In a recent government meeting, significant discussions emerged regarding the legality of using nonprofit chambers as Destination Marketing Organizations (DMOs) in South Carolina. A key point raised was the interpretation of IRS 501(c)(6) tax codes, which prohibit the taxation of nonprofit chambers for this purpose. It was asserted that the current South Carolina tax codes are improperly drafted and must align with federal regulations, emphasizing that only for-profit entities should be eligible to serve as DMOs.
The meeting highlighted that any advertising and promotional funds allocated for tourism must be managed by either one or two selected for-profit DMOs, which must demonstrate an existing tourism promotion program or the capability to develop one. If no suitable for-profit bidders are available, municipalities or counties are advised to manage DMOs in-house, utilizing existing staff or hiring external agencies through a procurement process.

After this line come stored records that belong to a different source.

/-- Where an access from outside finds its bytes: device memory, or the memory of the accessor itself (log entry 21). -/
def remoteKey (r : RemoteReq) : Nat :=
  if !r.hostMemory then r.addr
  else match r.peer with
    | none => Config.hostBase + r.addr
    | some q => Config.peerBase + q * Config.deviceBytes + r.addr % Config.deviceBytes

/-- The access reaches bytes that exist. -/
def remoteExists (r : RemoteReq) : Bool :=
  let top := if !r.hostMemory then Config.deviceBytes else match r.peer with
    | none => 2 ^ 52
    | some _ => Config.deviceBytes
  decide (r.addr + remoteSize r.op ≤ top) && (match r.peer with
    | none => true
    | some q => decide (q < 256))

/-- The mark of a failed link: the partition whose pages refuse the peer (24 R338). -/
def linkMark (part peer : Nat) : Nat := part * 256 + peer

/-- An AMO of n bytes at the home; the signature along the release sequence stays (15 R280 R285). -/
def remoteUpdate (pa n : Nat) (f : Nat → Nat) (s : State) : State :=
  let sig := sigIn s.lineSig pa n
  let s := physWrite s pa (bytesOfNat n (f (natOfBytes (s.mem.read pa n))))
  { s with lineSig := putSigs s.lineSig pa n sig }

/-- The home records that a peer keeps a copy (24 R338 R342). -/
def recordPeer (peer : Option Nat) (f : Nat) (s : State) : State :=
  match peer with
  | none => s
  | some q => { s with peerHolds := Map.set s.peerHolds f (unionList (Map.getD s.peerHolds f []) [q]) }

/-- What a plain access does at its home. -/
def remotePlain (pa : Nat) (op : RemoteOp) (s : State) : State :=
  let take := match op with
    | .read _ => false
    | _ => true
  let s := (linesOf pa (remoteSize op)).foldl (fun s l => recallLine s l none take) s
  match op with
  | .write d => physWrite s pa d
  | .amo f x y => remoteUpdate pa 8 (fun old => (amoApply f x y (BitVec.ofNat 64 old)).toNat) s
  | .reduce o t x => physWrite s pa (bytesOfNat (t.width / 8) (redApply o t (natOfBytes (s.mem.read pa (t.width / 8))) x))
  | .copyReduce r t x => physWrite s pa (bytesOfNat (t.width / 8) (copyRed r t (natOfBytes (s.mem.read pa (t.width / 8))) x))
  | .nibble high x => physWrite s pa (bytesOfNat 1 (setElem (natOfBytes (s.mem.read pa 1)) 4 high.toNat x))
  | .read _ | .append _ | .appendAt _ | .sealPage | .propose _ _ | .oread _ | .oclear => s

/-- Appended data fills whole words of 8 bytes, with zeros after the last byte (07 R106). -/
def padded (d : List Byte) : List Byte := d ++ zeros (roundUp d.length 8 - d.length)

/-- An append from outside at TAIL = t: one into a lost line has no effect here (07 R106, 27 R364). -/
def remoteReserve (f t : Nat) (d : List Byte) (s : State) : State :=
  if s.lost (f * 0x10000 + t) (padded d).length then s else appendNow s f t (padded d)

/-- What an access does at an APPEND page (07 R106 to R114): a read of filled bytes, an append, a SEAL; any other is refused
and raises its fault at the accessor. `peer` may keep what it reads. -/
def remoteAppend (peer : Option Nat) (pa : Nat) (op : RemoteOp) (p : AppPage) (s : State) : State :=
  let f := frameOf pa
  let o := pa % 0x10000
  if p.state = .releasing then s
  else match op with
    | .read n => if o + n ≤ p.mark ∧ p.state = .sealed_ then recordPeer peer f s else s
    | .append d =>
      if p.engineHeld then s else match p.reserve (padded d).length with
        | .offset t => remoteReserve f t d s
        | .full | .sealed_ => s
    | .appendAt d =>
      if p.engineHeld ∨ p.state ≠ .open_ ∨ p.tail ≠ o ∨ 0x10000 < o + (padded d).length then s else remoteReserve f o d s
    | .sealPage => if p.engineHeld then s else sealAt s f []
    | .write _ | .amo _ _ _ | .reduce _ _ _ | .copyReduce _ _ _ | .nibble _ _ | .propose _ _ | .oread _ | .oclear => s

/-- What an access does at a ONCE page (07 R116 R118 R120); one of another generation is stale (24 R341), and a decided cell may be
kept by the peer (R342). An OCLEAR that meets a shoot-down of the page has not reached the home yet (24 R339); its own is named by the
frame, above every virtual page. -/
def remoteOnce (peer : Option Nat) (pa : Nat) (op : RemoteOp) (o : OncePage) (s : State) : State :=
  let f := frameOf pa
  let i := pa % 0x10000 / 16
  if o.clearing then s
  else match op with
    | .propose g x =>
      if g ≠ o.gen then s else
      match Map.get? o.cells i with
      | some _ => recordPeer peer f s
      | none => recordPeer peer f { s with onces := Map.set s.onces f { o with cells := Map.set o.cells i x } }
    | .oread g => if g = o.gen ∧ (Map.get? o.cells i).isSome then recordPeer peer f s else s
    | .oclear =>
      if s.shoots.any fun x => x.frames.contains f then s
      else beginClear s (Config.dispatchBase + stackOf pa / 2) (s.partOfStack (stackOf pa)) (2 ^ 32 + f) f
    | .read _ | .write _ | .amo _ _ _ | .reduce _ _ _ | .copyReduce _ _ _ | .nibble _ _ | .append _ | .appendAt _ | .sealPage => s

/-- An access at the home of its page. -/
def remoteAt (peer : Option Nat) (pa : Nat) (op : RemoteOp) (s : State) : State :=
  match Map.get? s.apps (frameOf pa), Map.get? s.onces (frameOf pa) with
  | some p, _ => remoteAppend peer pa op p s
  | none, some o => remoteOnce peer pa op o s
  | none, none => remotePlain pa op s

/-- An access over a link marked failed is refused (24 R338). -/
def linkRefused (r : RemoteReq) (s : State) : Bool :=
  match r.peer with
  | none => false
  | some q => s.failedPeers.contains (linkMark (s.partOfStack (stackOf r.addr)) q)

/-- The bytes at its own address that an access reads or writes. -/
def remoteBytes : RemoteOp → Nat
  | .append _ | .appendAt _ | .sealPage | .oclear => 0
  | op => remoteSize op

/-- The device answers the host from the stage DIES on, and its peers once it is READY (27 R359). -/
def State.reached (s : State) (peer : Option Nat) : Bool := s.stage == .ready || (s.linkUp && peer.isNone)

/-- REMOTE_ACCESS: performed at its home as UC; with `hostMemory` the accessor changes its own memory. One to a lost line, or
over a link marked failed, or before the link is up, has no effect here (16 R294, 27 R359 R364). -/
def remoteAccess (r : RemoteReq) (s : State) : State :=
  if !remoteExists r then s
  else if r.hostMemory then remoteAt none (remoteKey r) r.op s
  else if !s.reached r.peer || linkRefused r s || s.lost r.addr (remoteBytes r.op) then s
  else remoteAt r.peer r.addr r.op s

def execRemoteAccess (r : RemoteReq) (s : State) : Out := .next (remoteAccess r s)

/-! Links (24 R338 R342). -/

def execLinkFailedMarkClear (peer : Nat) (s : State) : Out :=
  .next { s with failedPeers := s.failedPeers.filter fun m => m % 256 != peer }

/-- PEER_INVALIDATION: the copies of a peer's page leave every L1 and instruction cache, every gateway slice, every replica and every cache of decided
cells (R338 R342). -/
def execPeerInvalidation (peer page : Nat) (s : State) : Out :=
  .next (
    let f := (Config.peerBase + peer * Config.deviceBytes) / 0x10000 + page
    let keep := fun (p : Nat × CacheLine) => p.2.own || p.1 / 512 != f
    { s with
      cores := s.cores.map fun c => (c.1, { c.2 with l1 := c.2.l1.filter keep, icache := c.2.icache.filter keep })
      dies := s.dies.map fun d => (d.1, { d.2 with
        gate := d.2.gate.filter keep
        replicas := d.2.replicas.filter fun l => l / 512 != f
        cells := d.2.cells.filter fun c => c.1 / 4096 != f }) })

/-- POWER_LOSS: what is left is the persisted counter, what has left the device, and memory that is not its own (R361). -/
def execPowerLoss (s : State) : Out :=
  .next { State.reset with
    attested := s.attested, reports := s.reports, msix := s.msix, mgmtLog := s.mgmtLog
    mem := s.mem.filter fun c => decide (Config.hostBase ≤ c.1)
    drawn := s.drawn, agenda := s.agenda, later := s.later }

end Sys2Proof.Machine
end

Concerns were raised about a $40 million contract with a nonprofit chamber, which participants argued should be canceled immediately due to its illegality. The discussion also touched on the evolving landscape of tourism marketing, noting that technology and social media have significantly reduced the need for traditional DMO models. The speaker emphasized the importance of proven performance metrics for any DMO and suggested that advancements in artificial intelligence could enhance future operations.
Additionally, the speaker announced a personal initiative to donate websites related to Hilton Head Island to the new DMO, reinforcing a commitment to improving local tourism marketing efforts. The meeting underscored the necessity for transparency and compliance with tax regulations in the management of tourism promotion funds.